YOUR TASK: Look below for the lines from the one with "def emitAll (es" to the one with "write (R274). -/", and copy exactly those lines, both ends included.

SOURCE MATERIAL:
-- ==== Sys2Proof/Machine/Flags.lean ====
section
/-! DEFINITION. The block has no flags (R35). The one-bit result RES is the only value of that kind. -/

namespace Sys2Proof.Machine

/-- `RES <- if (TMP & (1 << pin)) != 0 then 1 else 0` (R132). -/
def sampleOf (v : Word) (p : Nat) : BitVec 1 := if v &&& bitOf p ≠ 0#32 then 1#1 else 0#1

end Sys2Proof.Machine
end

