-- ==== Sys2Proof/Safety.lean ====
section
/-! DEFINITION. The terms of the statements: when a run is over and finished well (R291), where a context is in its
operation, the invariants of the block, an operation run alone with its least delays, and the events the spec's
pseudocode lists for a transmission. -/

namespace Sys2Proof.Machine

/-- The executing context (R8). -/
def State.me (s : State) : Option Ctx := s.ctxs[s.cur]?

/-- Some context is Refused (R226). -/
def State.someRefused (s : State) : Bool :=
  s.ctxs.any fun x =>
    match x.status with
    | .refused _ => true
    | .idle => false
    | .running => false

/-- A run is over when every context is Idle and there is no further request for any of them (R291). -/
def State.runOver (s : State) : Bool := s.ctxs.all fun x => decide (x.status = .idle) && x.todo.isEmpty

/-- Finished well (R291): over, nothing Refused, the lock Free, the block Released, Failed or never opened. -/
def State.finishedWell (s : State) : Bool :=
  s.runOver && !s.someRefused && decide (s.lock = .free) && decide (s.mapState ≠ .mapped)

/-- The obligation on the closing action (R283 a): both LEDs low in the latch. -/
def State.ledsLow (s : State) : Bool :=
  !s.out.getLsbD Config.greenLed && !s.out.getLsbD Config.redLed

/-! ### Where a context is -/

/-- Between `Acquire` and `Release` of an LCD operation (R190). -/
def LcdLabel.critical : LcdLabel → Bool
  | .acquire => false
  | .single _ => true
  | .text _ => true
  | .release => true
  | .ret => false

/-- Between `Acquire` and `Release` of LCDINIT (R187). -/
def InitLabel.critical : InitLabel → Bool
  | .i0 => false
  | .i1 => true
  | .i2 => true
  | .i3 => true
  | .nibble _ _ => true
  | .wait _ => true
  | .byte _ _ => true
  | .i8 => true
  | .i9 => false

/-- Between `Acquire` and `Release` (R190). -/
def Upc.critical : Upc → Bool
  | .lcdinit l => l.critical
  | .lcdclear l => l.critical
  | .lcdcursor l => l.critical
  | .lcdstr l => l.critical
  | .lcdline l => l.critical
  | .lcdbyte l => l.critical
  | _ => false

/-- In LCDINIT, before the 0x2 nibble has been waited out (R31, R187). -/
def InitLabel.negotiating : InitLabel → Bool
  | .i1 => true
  | .i2 => true
  | .i3 => true
  | .nibble _ _ => true
  | .wait _ => true
  | .i0 => false
  | .byte _ _ => false
  | .i8 => false
  | .i9 => false

def Upc.negotiating : Upc → Bool
  | .lcdinit l => l.negotiating
  | _ => false

/-- The store a nibble transmission makes at a label: the pin and its level (R182). -/
def nibbleStore (n : Nibble) : NibbleLabel → Option (Nat × Level)
  | .n0 => some (23, nibbleLine n 0)
  | .n1 => some (10, nibbleLine n 1)
  | .n2 => some (27, nibbleLine n 2)
  | .n3 => some (22, nibbleLine n 3)
  | .n4 => some (24, .high)
  | .n5 => none
  | .n6 => some (24, .low)
  | .n7 => none

/-- The least delay of a nibble transmission at a label (R182). -/
def nibbleDelay : NibbleLabel → Option Nat
  | .n5 => some 1
  | .n7 => some 1
  | .n0 => none
  | .n1 => none
  | .n2 => none
  | .n3 => none
  | .n4 => none
  | .n6 => none

/-- The label after a label of LcdNibble (R182). -/
def NibbleLabel.next : NibbleLabel → Option NibbleLabel
  | .n0 => some .n1
  | .n1 => some .n2
  | .n2 => some .n3
  | .n3 => some .n4
  | .n4 => some .n5
  | .n5 => some .n6
  | .n6 => some .n7
  | .n7 => none

/-- The store a byte transmission makes at a label (R183). -/
def byteStore (rs : Rs) (b : Byte) : ByteLabel → Option (Nat × Level)
  | .y0 => some (25, rsLevel rs)
  | .high l => nibbleStore (highNibble b) l
  | .low l => nibbleStore (lowNibble b) l
  | .y1 => none

/-- The least delay of a byte transmission at a label (R183, R184). -/
def byteDelay (rs : Rs) (b : Byte) : ByteLabel → Option Nat
  | .y0 => none
  | .high l => nibbleDelay l
  | .low l => nibbleDelay l
  | .y1 => some (execWait rs b)

/-- The label after a label of LcdByte (R183). -/
def ByteLabel.next : ByteLabel → Option ByteLabel
  | .y0 => some (.high .n0)
  | .high l =>
    match l.next with
    | some l' => some (.high l')
    | none => some (.low .n0)
  | .low l =>
    match l.next with
    | some l' => some (.low l')
    | none => some .y1
  | .y1 => none
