-- ==== Sys2Proof/Tests/Slice0.lean ====
section
/-! SUPPORT. The author's own checks: the WellFormed smoke, the words of the spec's encodings, one or two single steps for
each instruction with the values of 95_test_vectors.md, and for each statement with hypotheses a state that meets them. -/

namespace Sys2Proof.Machine

/-! ### WellFormed -/

/-- Whether a text of `n` characters fits. -/
theorem textFits_replicate (n : Nat) (c : Byte) : textFits (List.replicate n c) = decide (n ≤ Config.textLenMax) := by
  rw [textFits, List.length_replicate]

theorem test_wellFormed_lcdstr_max : (Instr.lcdstr (List.replicate 65535 0x41#8)).wellFormed = true :=
  (textFits_replicate _ _).trans rfl

theorem test_wellFormed_lcdstr_refused : (Instr.lcdstr (List.replicate 65536 0x41#8)).wellFormed = false :=
  (textFits_replicate _ _).trans rfl

theorem test_wellFormed_lcdline_max : (Instr.lcdline 1#8 (List.replicate 65535 0x41#8)).wellFormed = true :=
  (textFits_replicate _ _).trans rfl

theorem test_wellFormed_lcdline_refused : (Instr.lcdline 1#8 (List.replicate 65536 0x41#8)).wellFormed = false :=
  (textFits_replicate _ _).trans rfl

/-! ### Decoding: the words of R86, R87, R92, R94 and V18, written out from their encodings -/

theorem test_decode_mapopen :
    decode (.request [0b00000001000000000000000000000000#32]) = .ok .mapopen := by decide

theorem test_decode_mapclose :
    decode (.request [0b00000010000000000000000000000000#32]) = .ok .mapclose := by decide

theorem test_decode_shutdown :
    decode (.request [0b00000011000000000000000000000000#32]) = .ok .shutdown := by decide

theorem test_decode_setmode :
    decode (.request [0b00010000001101010000000100000000#32]) = .ok (.setmode 53#8 .output) ∧
    decode (.request [0b00010000000100110000000000000000#32]) = .ok (.setmode 19#8 .input) := by decide

theorem test_decode_write :
    decode (.request [0b00010001000110100000000100000000#32]) = .ok (.write 26#8 .high) ∧
    decode (.request [0b00010001000001010000000000000000#32]) = .ok (.write 5#8 .low) := by decide

theorem test_decode_read :
    decode (.request [0b00010010000100110000000000000000#32]) = .ok (.read 19#8) := by decide

theorem test_decode_waitbtn :
    decode (.request [0b00100000000100110000000000000000#32]) = .ok (.waitbtn 19#8) := by decide

theorem test_decode_blink :
    decode (.request [0b00110000000001010000000100101100#32]) = .ok (.blink 5#8 300#16) := by decide

theorem test_decode_lcdinit :
    decode (.request [0b01000000000000000000000000000000#32]) = .ok .lcdinit := by decide

theorem test_decode_lcdclear :
    decode (.request [0b01000001000000000000000000000000#32]) = .ok .lcdclear := by decide

theorem test_decode_lcdcursor :
    decode (.request [0b01000010000000010000111100000000#32]) = .ok (.lcdcursor 1#8 15#8) := by decide

/-- `lcdstr "Hello"` (V18). -/
theorem test_decode_lcdstr :
    decode (.request [0b01000011000000000000000000000101#32, 0x48#32, 0x65#32, 0x6C#32, 0x6C#32, 0x6F#32]) =
      .ok (.lcdstr [0x48#8, 0x65#8, 0x6C#8, 0x6C#8, 0x6F#8]) := by decide

/-- `lcdline 1, "OK"` (V16). -/
theorem test_decode_lcdline :
    decode (.request [0b01000100000000010000000000000010#32, 0x4F#32, 0x4B#32]) =
      .ok (.lcdline 1#8 [0x4F#8, 0x4B#8]) := by decide

theorem test_decode_lcdbyte :
    decode (.request [0b01000101000000000000000000001100#32]) = .ok (.lcdbyte .command 0x0C#8) ∧
    decode (.request [0b01000101000000010000000001000001#32]) = .ok (.lcdbyte .data 0x41#8) := by decide

theorem test_decode_payload :
    decode (.payload 0b00000000000000000000000011111111#32) = .ok (.payload 0xFF#8) := by decide

/-- The pseudo-operations assemble to the words of the Pin Driver operations (R111, V18). -/
theorem test_encode_pseudo :
    encode (.setpinmode 19#8 .input) = .request [0b00010000000100110000000000000000#32] ∧
    encode (.writepin 5#8 .high) = .request [0b00010001000001010000000100000000#32] ∧
    encode (.readpin 19#8) = .request [0b00010010000100110000000000000000#32] := by decide

theorem test_decode_init3 : decode (.nibble .command 0b0011#4) = .ok .init3 := by decide

theorem test_decode_init2 : decode (.nibble .command 0b0010#4) = .ok .init2 := by decide

theorem test_decode_funcset : decode (.byte .command 0b00101000#8) = .ok .funcset := by decide

theorem test_decode_dispctl : decode (.byte .command 0b00001100#8) = .ok .dispctl := by decide

theorem test_decode_entrymode : decode (.byte .command 0b00000110#8) = .ok .entrymode := by decide

theorem test_decode_clear : decode (.byte .command 0b00000001#8) = .ok .clear := by decide

/-- `0x80 | a` for the ends of the range of `a` (R87). -/
theorem test_decode_setaddr :
    decode (.byte .command 0b10000000#8) = .ok (.setaddr 0#7) ∧
    decode (.byte .command 0b11111111#8) = .ok (.setaddr 0x7F#7) := by decide

theorem test_decode_data : decode (.byte .data 0b00000001#8) = .ok (.data 1#8) := by decide

/-- The words that V18 lists as matching no row. -/
theorem test_decode_illegal :
    ([0x00000000#32, 0x04000000#32, 0x13000000#32, 0x21000000#32, 0x46000000#32, 0xFF000000#32, 0x01000001#32,
        0x10050200#32, 0x12130001#32, 0x43010000#32].map fun w => (decode (.request [w])).toOption) =
      List.replicate 10 none := by decide

/-- A payload word above 0xFF is illegal, a missing one is waited for (R105, V17). -/
theorem test_decode_payload_illegal :
    decodeRequest [0x43000001#32, 0x00000141#32] = .error .illegalPayload ∧
    decodeRequest [0x43000001#32] = .error .incomplete := by decide

/-! ### A small machine -/

/-- The six pins of the display in Output mode, every other pin in Input mode (P2). -/
def tFsel : Fsel where
  w0 := 0#32
  w1 := 1#32
  w2 := 0x00209240#32
  w3 := 0#32
  w4 := 0#32
  w5 := 0#32

/-- A mapped block whose executing context, number 0, is `x`; context 1 is Idle. -/
def tState (x : Ctx) : State where
  ctxs := [x, Ctx.launch]
  fsel := tFsel
  out := 0#32
  mapState := .mapped
  lcdState := .ready
  lock := .free
  lcdCursor := none
  lcdDisplayOn := none
  now := 100
  hist := []
  latches := []
  lcdCols := 16
  openOutcome := .ok
  draws := []
  drawn := 0
  agenda := []
  turns := 0
  cur := 0
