-- ==== Sys2Proof/Syntax.lean ====
section
/-!
DEFINITION. The instructions of the SCFE: one constructor per row of spec/opcode_table.json, that is the 12 command descriptors
of 30_encoding.md R131, R132 and the 2 wire frames of R120, R122. Every operand stands with the width of its field; the
arguments stand in the order of the fields on the port or on the wire.
-/

namespace Sys2Proof

/-- A decoded command descriptor or received wire frame. The opcode and the marker are the constructor. -/
inductive Instr where
  /-- CONNECT, format H (R260). -/
  | connect (tag : Byte)
  /-- DISCONNECT, format H (R261). -/
  | disconnect (tag : Byte)
  /-- START, format H (R262). -/
  | start (tag : Byte)
  /-- STOP, format H (R263). -/
  | stop (tag : Byte)
  /-- STATUS, format H (R264). -/
  | status (tag : Byte)
  /-- ENCODE, format F (R210); `payload` is the 8-byte PAYLOAD field. -/
  | encode (tag node kind : Byte) (ident : Word) (len pcount : Byte) (payload : List Byte)
  /-- DECODE, format D (R220); BLEN is the length of `bytes`. -/
  | decode (tag : Byte) (bytes : List Byte)
  /-- CHECKSUM, format C (R207); `data` is the 21-byte DATA field. -/
  | checksum (tag : Byte) (data : List Byte)
  /-- SEND, format F (R274). -/
  | send (tag node kind : Byte) (ident : Word) (len pcount : Byte) (payload : List Byte)
  /-- SEND_ACKED, format F (R340). -/
  | sendAcked (tag node kind : Byte) (ident : Word) (len pcount : Byte) (payload : List Byte)
  /-- SUBSCRIBE, format S (R300). -/
  | subscribe (tag : Byte) (ident : Word) (marker lid : Half) (mode : Byte)
  /-- UNSUBSCRIBE, format S (R305); `mode` is carried and ignored. -/
  | unsubscribe (tag : Byte) (ident : Word) (marker lid : Half) (mode : Byte)
  /-- DATA_FRAME, marker 0xFFFF (R120, R122); `payload` is the 8-byte payload field. -/
  | dataFrame (tick : Word) (node kind : Byte) (ident : Word) (len : Byte) (payload : List Byte) (checksum : Word)
  /-- ACK_FRAME, marker 0xAAAA (R120, R122). -/
  | ackFrame (tick : Word) (node kind : Byte) (ident : Word) (len : Byte) (payload : List Byte) (checksum : Word)
  deriving DecidableEq, Repr

end Sys2Proof
end

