-- ==== Sys2Proof/Machine/Ops.lean ====
section
/-!
DEFINITION. The named operations every meaning is written with: ordered tables and byte buffers (20_memory.md R84), responses and
the `raise` of 00_scope.md R14, the OUT write, and the two updates of the subscription table (42_dispatcher.md R300, R305).
The SCFE takes no exception (60_exceptions.md R406): `raise` is all an error does.
-/

namespace Sys2Proof.Machine

/-- The three outcomes of an instruction or a step of this machine. -/
abbrev Result := Host.Outcome State Fault Refusal

/-- Go on with `f` from the next state; a fault or a refusal ends the step. -/
def Result.andThen (r : Result) (f : State → Result) : Result :=
  match r with
  | .next s => f s
  | .fault e => .fault e
  | .refused e => .refused e

/-! ### Ordered tables: lists of pairs in strictly rising order of their keys' codes -/

/-- `M[k]` (R15). -/
def tableFind {κ ν : Type} (code : κ → Nat) (k : κ) : List (κ × ν) → Option ν
  | [] => none
  | (k', v) :: m => if code k = code k' then some v else tableFind code k m

/-- `M[k := v]` (R15). -/
def tableInsert {κ ν : Type} (code : κ → Nat) (k : κ) (v : ν) : List (κ × ν) → List (κ × ν)
  | [] => [(k, v)]
  | (k', v') :: m =>
    if code k < code k' then (k, v) :: (k', v') :: m
    else if code k = code k' then (k, v) :: m
    else (k', v') :: tableInsert code k v m

/-- `M \ k` (R15). -/
def tableErase {κ ν : Type} (code : κ → Nat) (k : κ) : List (κ × ν) → List (κ × ν)
  | [] => []
  | (k', v') :: m => if code k = code k' then m else (k', v') :: tableErase code k m

/-- The canonical form of a table: the codes rise strictly. -/
def tableOrdered {κ ν : Type} (code : κ → Nat) : List (κ × ν) → Bool
  | [] => true
  | [_] => true
  | a :: b :: m => decide (code a.1 < code b.1) && tableOrdered code (b :: m)

/-! ### Byte buffers (R84) -/

/-- The byte at an offset, if one was written. -/
def Memory.read (m : Memory) (a : Nat) : Option Byte := tableFind id a m

/-- Write one byte. -/
def Memory.write (m : Memory) (a : Nat) (b : Byte) : Memory := tableInsert id a b m

/-- The canonical form of a buffer. -/
def Memory.wf (m : Memory) : Bool := tableOrdered id m

/-- The `n` bytes from offset `a` on, if all were written. -/
def Memory.readBytes (m : Memory) (a : Nat) : Nat → Option (List Byte)
  | 0 => some []
  | n + 1 =>
    match Memory.read m a, Memory.readBytes m (a + 1) n with
    | some b, some bs => some (b :: bs)
    | _, _ => none

/-- `MemWrite(X + a, n, v)` (R14). -/
def Memory.writeBytes (m : Memory) (a : Nat) : List Byte → Memory
  | [] => m
  | b :: bs => Memory.writeBytes (Memory.write m a b) (a + 1) bs

/-- `MemRead(X + a, n)`, defined only for `a + n ≤ limit` (R84). -/
def memRead (m : Memory) (limit a n : Nat) : Option (List Byte) :=
  if a + n ≤ limit then Memory.readBytes m a n else none

/-! ### Outward events and responses (R133, R408) -/

/-- Record an outward event. -/
def emit (e : OutEvent) (s : State) : State := { s with out := s.out ++ [e] }

/-- Record several outward events, in order. -/
def emitAll (es : List OutEvent) (s : State) : State := { s with out := s.out ++ es }

/-! ### The transactions issued so far

A completion names its transaction by its number among those of its kind (assumption log 23). The log keeps what a reset or a STOP
abandons, so a number is never given twice, and at most one transaction of a kind is outstanding: the latest (R269, R275, R318). -/

/-- The event asks `usb_open` of the USB layer (R260). -/
def OutEvent.isOpen : OutEvent → Bool
  | .usbOpen _ _ _ => true
  | .response _ => false
  | .deliver _ _ => false
  | .usbRead _ _ => false
  | .usbCancel => false
  | .usbWrite _ => false

/-- The event issues a bulk IN read (R265). -/
def OutEvent.isRead : OutEvent → Bool
  | .usbRead _ _ => true
  | .response _ => false
  | .deliver _ _ => false
  | .usbOpen _ _ _ => false
  | .usbCancel => false
  | .usbWrite _ => false

/-- The event issues a bulk OUT write (R274). -/
def OutEvent.isWrite : OutEvent → Bool
  | .usbWrite _ => true
  | .response _ => false
  | .deliver _ _ => false
  | .usbOpen _ _ _ => false
  | .usbRead _ _ => false
  | .usbCancel => false

/-- The event is a delivery to the external listener `lid` (R313, R314). -/
def OutEvent.isDeliveryTo (lid : Half) : OutEvent → Bool
  | .deliver h _ => decide (h = .ext lid)
  | .response _ => false
  | .usbOpen _ _ _ => false
  | .usbRead _ _ => false
  | .usbCancel => false
  | .usbWrite _ => false

/-- How many `usb_open` were asked: the number of the latest. -/
def opensIssued (out : List OutEvent) : Nat := out.countP OutEvent.isOpen

/-- How many bulk IN reads were issued: the number of the latest. -/
def readsIssued (out : List OutEvent) : Nat := out.countP OutEvent.isRead

/-- How many OUT writes were issued: the number of the latest. -/
def writesIssued (out : List OutEvent) : Nat := out.countP OutEvent.isWrite

/-- How many deliveries were made to the external listener `lid`: the number of the latest. -/
def deliveriesTo (lid : Half) (out : List OutEvent) : Nat := out.countP (OutEvent.isDeliveryTo lid)

/-- A completion of transaction `n` of a kind whose latest is `latest`: one of an earlier transaction, abandoned by a reset (R451), by
a STOP (R270) or by its end, is ignored (R408); the latest one's goes on with `f`, which ignores it if it is no longer awaited. -/
def ofLatest (n latest : Nat) (f : State → Result) (s : State) : Result := if n = latest then f s else .next s

/-- The bytes of a response: OPC, TAG, STATUS, then the result bytes (R133). -/
def responseBytes (opc tag : Byte) (st : Status) (data : List Byte) : List Byte := [opc, tag, st.code] ++ data

/-- Return a response without releasing the command port: the deferred answer of SEND_ACKED (43_correlator.md R346, R347). -/
def answer (opc tag : Byte) (st : Status) (data : List Byte) (s : State) : State :=
  emit (.response (responseBytes opc tag st data)) s

/-- `respond(S, data)` (R14): the command in progress ends and the port accepts the next one (10_state.md R43). -/
def respond (opc tag : Byte) (st : Status) (data : List Byte) (s : State) : State :=
  { answer opc tag st data s with cmdState := .idle }

/-- `raise S()` (R14): the command ends with status S and no result bytes; nothing else is written. -/
def raise (opc tag : Byte) (st : Status) (s : State) : State := respond opc tag st [] s

/-! ### The transmit buffer and the OUT write (R274) -/

/-- `MemWrite(TXB + 0, 25, F)` (40_codec.md R210). -/
def storeFrame (F : List Byte) (s : State) : State := { s with txBuf := Memory.writeBytes s.txBuf 0 F }

/-- Issue a bulk OUT write of `MemRead(TXB + 0, 25)` (R274, R275). -/
def issueWrite (s : State) : Result :=
  match memRead s.txBuf frameLen 0 frameLen with
  | some F => .next (emit (.usbWrite F) { s with outPort := .busy })
  | none => .fault .bufferRange

/-! ### The subscription table (10_state.md R50-R52) -/

/-- The order of keys: by marker, then by identifier. Equal codes are equal keys (R50). -/
def Key.code (k : Key) : Nat := k.marker.toNat * 2 ^ 32 + k.identifier.toNat

/-- `subs[k]`, if `k ∈ dom subs`. -/
def SubTable.find (t : SubTable) (k : Key) : Option (List Entry) := tableFind Key.code k t

/-- The list under a key, empty if the key is absent. -/
def SubTable.listeners (t : SubTable) (k : Key) : List Entry := (SubTable.find t k).getD []

/-- Append an entry to a key's list, creating the key if it is absent (R300, 43_correlator.md R343). -/
def SubTable.register (t : SubTable) (k : Key) (e : Entry) : SubTable :=
  tableInsert Key.code k (SubTable.listeners t k ++ [e]) t

/-- Remove a handle's entry from a key's list, and the key if its list becomes empty (R305, R306). -/
def SubTable.unregister (t : SubTable) (k : Key) (h : Handle) : SubTable :=
  match SubTable.find t k with
  | none => t
  | some l =>
    match l.filter (fun e => decide (e.lid ≠ h)) with
    | [] => tableErase Key.code k t
    | e :: l' => tableInsert Key.code k (e :: l') t

/-- The entry has an external handle. -/
def Entry.isExt (e : Entry) : Bool :=
  match e.lid with
  | .ext _ => true
  | .int _ => false

/-- `ext_count(L)` (R300). -/
def extCount (l : List Entry) : Nat := l.countP Entry.isExt

/-- `ext_keys(subs)` (R300). -/
def extKeys (t : SubTable) : Nat := t.countP (fun kl => kl.2.any Entry.isExt)

/-- `n` has reached the limit; no limit is never reached (R304). -/
def limitReached (limit : Option Nat) (n : Nat) : Bool :=
  match limit with
  | none => false
  | some m => decide (m ≤ n)

end Sys2Proof.Machine
end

RESPONSE AREA:
def emitAll (es : List OutEvent) (s : State) : State := { s with out := s.out ++ es }

/-! ### The transactions issued so far

A completion names its transaction by its number among those of its kind (assumption log 23). The log keeps what a reset or a STOP
abandons, so a number is never given twice, and at most one transaction of a kind is outstanding: the latest (R269, R275, R318). -/

/-- The event asks `usb_open` of the USB layer (R260). -/
def OutEvent.isOpen : OutEvent → Bool
  | .usbOpen _ _ _ => true
  | .response _ => false
  | .deliver _ _ => false
  | .usbRead _ _ => false
  | .usbCancel => false
  | .usbWrite _ => false

/-- The event issues a bulk IN read (R265). -/
def OutEvent.isRead : OutEvent → Bool
  | .usbRead _ _ => true
  | .response _ => false
  | .deliver _ _ => false
  | .usbOpen _ _ _ => false
  | .usbCancel => false
  | .usbWrite _ => false

/-- The event issues a bulk OUT write (R274). -/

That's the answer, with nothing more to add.